Pre-RMSNorm and Pre-CRMSNorm Transformers: Equivalent and Efficient Pre-LN Transformers

Transformers have achieved great success in machine learning applications. Normalization techniques, such as Layer Normalization (LayerNorm, LN) and Root Mean Square Normalization (RMSNorm), play a critical role in accelerating and stabilizing the training of Transformers. While LayerNorm recenters and rescales input vectors, RMSNorm only rescales the vectors by their RMS value. Despite being more computationally efficient, RMSNorm may compromise the representation ability of Transformers.
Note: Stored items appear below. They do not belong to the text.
/-- R26, R28, R264, R297, R300 to R305, R423: what each verified EXTENT_* command does. CREATE makes an extent of the next
handle; SET_OWNER, GRANT, the REVOKEs, DESTROY and WIPE change the extent named or start its revocation or wipe; BIND
and UNPARTY bind parties, channels and gates; WATCH reports a change of capacity or waits.
Where the spec leaves it open, the model's choices are those of assumptions 25, 28, 29, 30 and 31. -/
def Obligations.ExtentCommands : Prop :=
  (∀ (d : Nat) (h : HostData) (s u : State) (x : Desc) (b : Bytes) (kind : ExtKind), Verified s d 0x40 0 h x b u →
    kind = (if fieldAt b 1 1 = 0 then .pinnedNear else if fieldAt b 1 1 = 1 then .pinnedDeep else .tiered) →
    (s.gpid (bodySlot b)).isSome = true → s.ten.extents.length < 32768 → s.ten.nextHandle < 0xFFFFFFFF →
    (kind ≠ .pinnedNear → s.variant.deep = true ∧ 128 * fieldAt b 4 4 ≤ s.deepFree) →
    (kind = .pinnedNear → s.poolKept + 128 * fieldAt b 4 4 ≤ s.nearPool ∧ s.poolUsed + 128 * fieldAt b 4 4 ≤ s.nearPool) →
    Reaches (.extentCreate d h) s (fun t => Ended s t d 0 (BitVec.ofNat 64 s.ten.nextHandle) 0 ∧
      t.extent (BitVec.ofNat 32 s.ten.nextHandle) = some {
        word := ⟨⟨some (bodySlot b), kind, .owned⟩, ⟨some (bodySlot b), kind, .owned⟩, ⟨some (bodySlot b), kind, .owned⟩⟩
        units := fieldAt b 4 4, vslots := fieldAt b 3 1, slots := List.replicate (fieldAt b 3 1) {}, runs := s.freeRuns kind.wipeTier (128 * fieldAt b 4 4) } ∧
      (∀ g, g ≠ BitVec.ofNat 32 s.ten.nextHandle → t.extent g = s.extent g) ∧
      t.ten = { u.ten with extents := t.ten.extents, nextHandle := s.ten.nextHandle + 1 })) ∧
  (∀ (d : Nat) (h : HostData) (s u : State) (x : Desc) (b : Bytes) (e : Extent), Verified s d 0x41 0 h x b u →
    s.extent (bodyHandle b) = some e →
    (e.state = .unassigned → (s.gpid (bodySlot b)).isSome = true → Reaches (.setOwner d h) s (fun t => Ended s t d 0 0 0 ∧
      ExtentBecomes u t (bodyHandle b) { (e.setWord (fun w => { w with owner := some (bodySlot b), state := .owned })) with
        revokedAt := none, grantRevoked := [] })) ∧
    (e.state = .wiping → Reaches (.setOwner d h) s (fun t => Works s t d ∧
      ExtentBecomes u t (bodyHandle b) { e with setOwnerWaits := e.setOwnerWaits ++ [(d, bodySlot b)] }))) ∧
  (∀ (d : Nat) (h : HostData) (s u : State) (x : Desc) (b : Bytes) (e : Extent), Verified s d 0x41 1 h x b u →
    s.extent (bodyHandle b) = some e → e.vslots ≠ 0 → e.state = .owned →
    (let rest := e.grants.filter (fun y => decide (y.gpid ≠ bodyGpid b))
     rest.length < 64 → Reaches (.grant d h) s (fun t => Ended s t d 0 0 0 ∧ ExtentBecomes u t (bodyHandle b) { e with
       grants := rest ++ [⟨bodyGpid b, decide (fieldAt b 1 1 % 2 = 1), decide (fieldAt b 1 1 / 2 % 2 = 1)⟩]
       grantRevoked := e.grantRevoked.filter (fun y => decide (y.1.gpid ≠ bodyGpid b)) }))) ∧
  (∀ (d : Nat) (h : HostData) (s u : State) (x : Desc) (b : Bytes) (e : Extent) (destroy : Bool),
    Verified s d 0x42 (if destroy then 2 else 0) h x b u → s.extent (bodyHandle b) = some e → e.state = .owned →
    (∀ w ∈ s.place.windows, ∀ y ∈ w.2.entries, y.handle ≠ bodyHandle b) → NoLater s x (bodyHandle b) →
    Reaches (if destroy then .destroy d h else .revokeOwner d h) s (fun t => Works s t d ∧
      ExtentBecomes u t (bodyHandle b) { (e.setWord (fun w => { w with state := .revoking })) with
        revokedAt := some (x.accept + 1), grants := [], destroying := destroy, revokeDesc := some d
        grantRevoked := e.grantRevoked ++ e.grants.map (fun y => (y, x.accept + 1)) } ∧
      ∀ v p, v < 2 ^ 20 → t.pin (bodyHandle b) v p = 0)) ∧
  (∀ (d : Nat) (h : HostData) (s u : State) (x : Desc) (b : Bytes) (e : Extent) (gr : Grant), Verified s d 0x42 1 h x b u →
    s.extent (bodyHandle b) = some e → e.state = .owned → e.grants.find? (fun y => decide (y.gpid = bodyGpid b)) = some gr →
    (∀ w ∈ s.place.windows, ∀ y ∈ w.2.entries, y.handle ≠ bodyHandle b) → NoLater s x (bodyHandle b) →
    Reaches (.revokeGrant d h) s (fun t => Works s t d ∧ ExtentBecomes u t (bodyHandle b) { e with
      grants := e.grants.filter (fun y => decide (y.gpid ≠ bodyGpid b))
      grantRevoked := e.grantRevoked.filter (fun y => decide (y.1.gpid ≠ bodyGpid b)) ++ [(gr, x.accept + 1)]
      grantWaits := e.grantWaits ++ [(d, bodyGpid b)] })) ∧
  (∀ (d : Nat) (h : HostData) (s u : State) (x : Desc) (b : Bytes) (e : Extent), Verified s d 0x43 0 h x b u →
    s.extent (bodyHandle b) = some e → e.state = .owned → e.wipeDesc = none →
    e.wipeRun = none → NoOtherWipe s (bodyHandle b) →
    Reaches (.extentWipe d h) s (fun t => Works s t d ∧
      (let f := { e with wipeDesc := some d, wipeStart := s.now, wipeHold := decide (e.vslots ≠ 0) }
       ExtentBecomes u t (bodyHandle b)
        { f with wipeRun := if (u.setExtent (bodyHandle b) f).wipeWaits (bodyHandle b) f then none else some s.now }))) ∧
  (∀ (d : Nat) (h : HostData) (s u : State) (x : Desc) (b : Bytes) (k : BitVec 256 × BitVec 256), Verified s d 0x44 0 h x b u →
    (s.lcState = some .field ∨ bodyGpid b = 0xFFFFFFFF) → s.gpid (bodySlot b) = none → s.slotOf (bodyGpid b) = none →
    s.partyKeys (bodyGpid b) (sliceBytes b 16 32) (sliceBytes b 48 72) = some k → (s.ten.parties.length ≠ 1 ∨ s.ten.isSealed = true) →
    Reaches (.bindParty d h) s (fun t => Ended s t d 0 0 0 ∧
      Table.find t.ten.parties (bodySlot b).toNat = some ⟨⟨bodyGpid b, bodyGpid b, bodyGpid b⟩, k.1, k.2⟩ ∧
      (∀ j, j ≠ (bodySlot b).toNat → Table.find t.ten.parties j = Table.find s.ten.parties j) ∧
      t.ten = { u.ten with parties := t.ten.parties })) ∧
  (∀ (d : Nat) (h : HostData) (s u : State) (x : Desc) (b : Bytes), Verified s d 0x44 1 h x b u → s.slotHolds (bodySlot b) = false →
    Reaches (.unparty d h) s (fun t => Ended s t d 0 0 0 ∧
      Table.find t.ten.parties (bodySlot b).toNat = none ∧
      (∀ j, j ≠ (bodySlot b).toNat → Table.find t.ten.parties j = Table.find s.ten.parties j))) ∧
  (∀ (d : Nat) (h : HostData) (s u : State) (x : Desc) (b : Bytes), Verified s d 0x44 2 h x b u → s.gpid (bodySlot b) ≠ none →
    fieldAt b 3 1 % 2 = 0 → Reaches (.bindChannel d h) s (fun t => Ended s t d 0 0 0 ∧
      t.ch (fieldAt b 12 2) = { s.ch (fieldAt b 12 2) with party := some (bodySlot b) } ∧
      (∀ j, j ≠ fieldAt b 12 2 → t.ch j = s.ch j) ∧ t.ten = u.ten)) ∧
  (∀ (d : Nat) (h : HostData) (s u : State) (x : Desc) (b : Bytes) (g : BitVec 8), Verified s d 0x44 3 h x b u →
    s.gpid (bodySlot b) ≠ none → g = BitVec.ofNat 8 (fieldAt b 12 1) →
    (fieldAt b 3 1 % 2 = 0 → (s.gate g).owner = none → Reaches (.bindGate d h) s (fun t => Ended s t d 0 0 0 ∧
      t.gate g = { owner := some (bodySlot b) } ∧ (∀ j, j ≠ g → t.gate j = s.gate j) ∧ t.ten = u.ten)) ∧
    (fieldAt b 3 1 % 2 = 1 → (s.gate g).owner = some (bodySlot b) → u.gateNamed (bodySlot b) g = false →
      Reaches (.bindGate d h) s (fun t => Ended s t d 0 0 0 ∧ t.gate g = {} ∧ (∀ j, j ≠ g → t.gate j = s.gate j) ∧ t.ten = u.ten))) ∧
  (∀ (d : Nat) (h : HostData) (s u : State) (x : Desc) (b : Bytes), Verified s d 0x45 0 h x b u →
    (s.rel.changed = true → Reaches (.extentWatch d h) s (fun t =>
      Ended s t d St.capacityReduced (BitVec.ofNat 64 s.place.nearUsable) (BitVec.ofNat 64 s.place.deepUsable) ∧
      t.rel = { s.rel with changed := false } ∧ t.ten = u.ten)) ∧
    (s.rel.changed = false → Reaches (.extentWatch d h) s (fun t => Works s t d ∧ t.rel = s.rel ∧ t.ten = u.ten)))

/-- R302, R303: a revocation that has drained completes and its wipe starts; a wipe that ends leaves every block of the
extent a raw block of zeros and its version slots unused, and completes; a revoked extent is then UNASSIGNED.
A request on the extent from the revocation's count or later ends REVOKED.
Where the spec leaves it open, the model's choices are those of assumptions 37 and 38. -/
def Obligations.RevocationAndWipe : Prop :=
  (∀ (h : Word) (s : State) (e : Extent) (n d : Nat) (x : Desc), s.extent h = some e → e.state = .revoking → e.revokedAt = some n →
    s.drained h n none = true → e.revokeDesc = some d → e.grantWaits = [] → s.desc d = some x →
    e.wipeHold = false → e.wipeRun = none → NoOtherWipe s h →
    Reaches (.revocationDrained h) s (fun t => Ended s t d 0 0 0 ∧ ExtentBecomes s t h
      { (e.setWord (fun w => { w with state := .wiping })) with revokeDesc := none, wipeStart := s.now, wipeRun := some s.now } ∧
      t = { s with ten := t.ten, chan := { s.chan with descs := t.chan.descs } })) ∧
  (∀ (h : Word) (s : State) (e : Extent) (d : Nat) (x : Desc), s.extent h = some e → e.state = .owned → e.wipeDesc = some d →
    e.readOnly = false → s.wipeDone e = true → s.desc d = some x → NoOtherWipe s h →
    Reaches (.wipeEnd h) s (fun t => (∃ y, t.desc d = some y ∧ y.phase = .ended ∧ y.status = 0) ∧
      (∀ b, b < 2 ^ 36 → t.blkMeta h b = 0x3F) ∧ (∀ a, a < 2 ^ 48 → Store.byte t.ten.mem (extByteKey h a) = 0) ∧
      (∀ g b, g ≠ h → b < 2 ^ 36 → t.blkMeta g b = s.blkMeta g b) ∧
      ExtentBecomes { s with ten := { s.ten with mem := t.ten.mem, metas := t.ten.metas } } t h { e with
        current := 0, slots := List.replicate e.vslots {}, wipeDesc := none, wipeHold := false, wipeRun := none, landed := [] })) ∧
  (∀ (h : Word) (s : State) (e : Extent), s.extent h = some e → e.state = .wiping → e.destroying = false → e.readOnly = false →
    s.wipeDone e = true → e.setOwnerWaits = [] → e.wipeDesc = none → (∀ q ∈ s.ten.extents, q.1 < 2 ^ 32) →
    Reaches (.wipeEnd h) s (fun t => (∃ f, t.extent h = some f ∧ f.owner = none ∧ f.state = .unassigned ∧ f.kind = e.kind) ∧
      (∀ b, b < 2 ^ 36 → t.blkMeta h b = 0x3F) ∧ (∀ a, a < 2 ^ 48 → Store.byte t.ten.mem (extByteKey h a) = 0))) ∧
  (∀ (h : Word) (s : State) (j n : Nat) (y : Desc) (g : Option Word), s.desc j = some y → y.phase ≠ .accepted → s.program j = none →
    y.opcode ≠ 0x18 → (∀ c ∈ s.pods.cores, ∀ r ∈ c.2.blks, r.handle ≠ h) →
    s.chan.descs.filter (fun e => decide (n ≤ e.2.accept) && decide (e.2.phase ≠ .ended) && !e.2.decided && !e.2.isFm &&
      s.affects g e.2.party && s.namesExtent e.1 e.2 h) = [(j, y)] →
    Ended s (s.revokeLate h n g) j St.revoked (BitVec.ofNat 64 y.done) y.noFail)
namespace Sys2Proof.Claims

open Sys2Proof.Machine

/-- No program but `k` changed; `k` is now `g`. -/
def ProgramBecomes (s t : State) (k : Nat) (g : Program) : Prop :=
  t.program k = some g ∧ ∀ j, j ≠ k → t.program j = s.program j

/-- Byte `o` of the shared area of pod `p`. -/
def sharedByte (s : State) (p o : Nat) : Byte := Store.byte s.pods.mem (p * 2 ^ 22 + 2 ^ 21 + o)

/-- What taking pods from the free ones leaves (R191). -/
def Taken (s t : State) (k : Nat) (g : Program) (r : List Nat) : Prop :=
  (let ps := s.freePods.take g.pods
   ProgramBecomes s t k { g with state := .loading, on := ps, since := s.now } ∧ t.pods.queue = r ∧
   (∀ i p, ps[i]? = some p → (t.pod p).state = .loading ∧ (t.pod p).prog = some k ∧ (t.pod p).party = some g.party ∧
     (t.pod p).index = BitVec.ofNat 7 i) ∧
   (∀ p, p ∉ ps → t.pod p = s.pod p) ∧ t.chan = s.chan ∧ t.ten = s.ten)

end Sys2Proof.Claims

/-- R186 to R192: a LAUNCH that passes its checks gets its launch-table entry, one that does not is decided with the status;
the head of the wait queue takes the lowest free pods, in order, all at once; at the end of the load the shared area
holds code, arguments and zeros and every core starts at the entry; a restored program's cores resume.
Where the spec leaves it open, the model's choices are those of assumptions 75 and 78. -/
def Obligations.ProgramLaunch : Prop :=
  (∀ (d : Nat) (h : HostData) (s : State) (x : Desc) (p : BitVec 8) (a : DWord) (at_ : Bool) (page : Bytes), s.desc d = some x →
    x.opcode = 0x20 → x.phase = .accepted → x.decided = false → s.program d = none → s.hasBuf x = true → x.party = some p →
    Names s x 32 (.host a at_) → h.refused = none → x.field 56 2 ≤ h.bytes.length → x.cut = false →
    (let image := BitVec.ofNat 32 (x.field 24 4)
     let off := 4096 * x.field 28 4
     Readable s srcMovers (.desc x.go) (accsOf image off 4096 false) ((Slot.ext image off).blocks 4096) →
     (given s (.desc x.go) ((Slot.ext image off).blocks 4096)).readExt image off 4096 = .ok page →
     (∀ g, s.launchChecks d x p page (h.bytes.take (x.field 56 2)) = .ok g →
       Reaches (.launch d h) s (fun t => ProgramBecomes s t d g ∧ t.chan = s.chan ∧ t.ten = s.ten)) ∧
     (∀ st, s.launchChecks d x p page (h.bytes.take (x.field 56 2)) = .error st →
       Reaches (.launch d h) s (fun t => t.desc d = some { x with decided := true, status := st, d1 := 0 } ∧
         (∀ j, j ≠ d → t.desc j = s.desc j) ∧ t.pods = s.pods)))) ∧
  (∀ (s : State) (k : Nat) (r : List Nat) (g : Program), s.pods.queue = k :: r → s.program k = some g → s.active = true →
    g.pods ≤ s.freePods.length →
    (g.restored = false → Reaches .programStart s (fun t => Taken s t k g r)) ∧
    (g.restored = true → Reaches .programRestore s (fun t => Taken s t k g r))) ∧
  (∀ (s : State) (k : Nat) (g : Program) (code : Bytes), s.program k = some g → g.state = .loading → g.combine = false →
    (∀ p ∈ g.on, (s.pod p).state = .loading) → Readable s srcPods (.program k) g.codeAccs g.codeBlocks →
    (given s (.program k) g.codeBlocks).codeOf g = .ok code → g.on.Nodup →
    (g.restored = false → code.length ≤ 2 ^ 20 → g.args.length ≤ 256 →
      Reaches (.programLoadEnd k) s (fun t =>
        ProgramBecomes s t k { g with state := .running, quantum := s.now + s.pods.quantum.toNat, saved := [], restored := false } ∧
        (∀ i p, g.on[i]? = some p → (t.pod p).state = .running ∧ (t.pod p).segs = segTable g ∧
          (∀ j, j < 8 → t.core (8 * p + j) = startCore (s.core (8 * p + j)) g i []) ∧
          (∀ o, o < 2 ^ 21 → sharedByte t p o = if 0x1FFF00 ≤ o ∧ o < 0x1FFF00 + g.args.length then g.args.getD (o - 0x1FFF00) 0
            else code.getD o 0)) ∧ t.ten = s.ten ∧ t.chan = s.chan)) ∧
    (∀ p v, g.restored = true → g.on = [p] → g.saved = [v] → v.cores.length = 8 →
      Reaches (.programLoadEnd k) s (fun t =>
        ProgramBecomes s t k { g with state := .running, quantum := s.now + s.pods.quantum.toNat, saved := [], restored := false } ∧
        (t.pod p).state = .running ∧ (t.pod p).segs = segTable g ∧
        (∀ j x, v.cores[j]? = some x → t.core (8 * p + j) = { x.onPod p with
          dMiss := (s.core (8 * p + j)).dMiss, dBusy := (s.core (8 * p + j)).dBusy, running := !x.halted
          stream := (t.core (8 * p + j)).stream } ∧
          (x.stream = none → (t.core (8 * p + j)).stream = none))))) ∧
  (∀ (s : State) (k : Nat) (g : Program), s.program k = some g → g.state = .loading → g.combine = true →
    (∀ p ∈ g.on, (s.pod p).state = .loading) →
    Reaches (.programLoadEnd k) s (fun t =>
      ProgramBecomes s t k { g with state := .running, quantum := s.now + s.pods.quantum.toNat, saved := [], restored := false } ∧
      ∀ p ∈ g.on, (t.pod p).state = .running))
There is currently no consensus regarding the preferred normalization technique, as some models employ LayerNorm while others utilize RMSNorm, especially in recent large language models. It is challenging to convert Transformers with one normalization to the other type. While there is an ongoing disagreement between the two normalization types, we propose a solution to unify two mainstream Transformer architectures, Pre-LN and Pre-RMSNorm Transformers. By removing the inherent redundant mean information in the main branch of Pre-LN Transformers, we can reduce LayerNorm to RMSNorm, achieving higher efficiency. We further propose the Compressed RMSNorm (CRMSNorm) and Pre-CRMSNorm Transformer based on a lossless compression of the zero-mean vectors. We formally establish the equivalence of Pre-LN, Pre-RMSNorm, and Pre-CRMSNorm Transformer variants in both training and inference. It implies that Pre-LN Transformers can be substituted with Pre-(C)RMSNorm counterparts at almost no cost, offering the same arithmetic functionality along with free efficiency improvement. Experiments demonstrate that we can reduce the training and inference time of Pre-LN Transformers by 1% - 10%.

翻译：Transformer在机器学习应用中取得了巨大成功。归一化技术，如层归一化（LayerNorm, LN）和均方根归一化（Root Mean Square Normalization, RMSNorm），在加速和稳定Transformer训练中发挥着关键作用。层归一化对输入向量进行中心化和缩放，而RMSNorm仅通过其均方根值对向量进行缩放。尽管计算效率更高，RMSNorm可能会牺牲Transformer的表征能力。目前关于首选归一化技术尚无共识，一些模型采用LayerNorm，而另一些则使用RMSNorm，尤其是在近期的大语言模型中。将一种归一化类型的Transformer转换为另一种类型具有挑战性。针对两种归一化类型之间的持续争议，我们提出了一种统一两种主流Transformer架构（Pre-LN和Pre-RMSNorm Transformer）的方案。通过移除Pre-LN Transformer主分支中固有的冗余均值信息，我们可以将层归一化简化为RMSNorm，从而实现更高的效率。我们进一步基于对零均值向量的无损压缩，提出了压缩均方根归一化（CRMSNorm）和Pre-CRMSNorm Transformer。我们正式建立了Pre-LN、Pre-RMSNorm和Pre-CRMSNorm Transformer变体在训练和推理中的等价性。这意味着Pre-LN Transformer可以几乎零成本地替换为Pre-(C)RMSNorm对应版本，提供相同的算术功能，同时带来免费效率提升。实验表明，我们可以将Pre-LN Transformer的训练和推理时间减少1%至10%。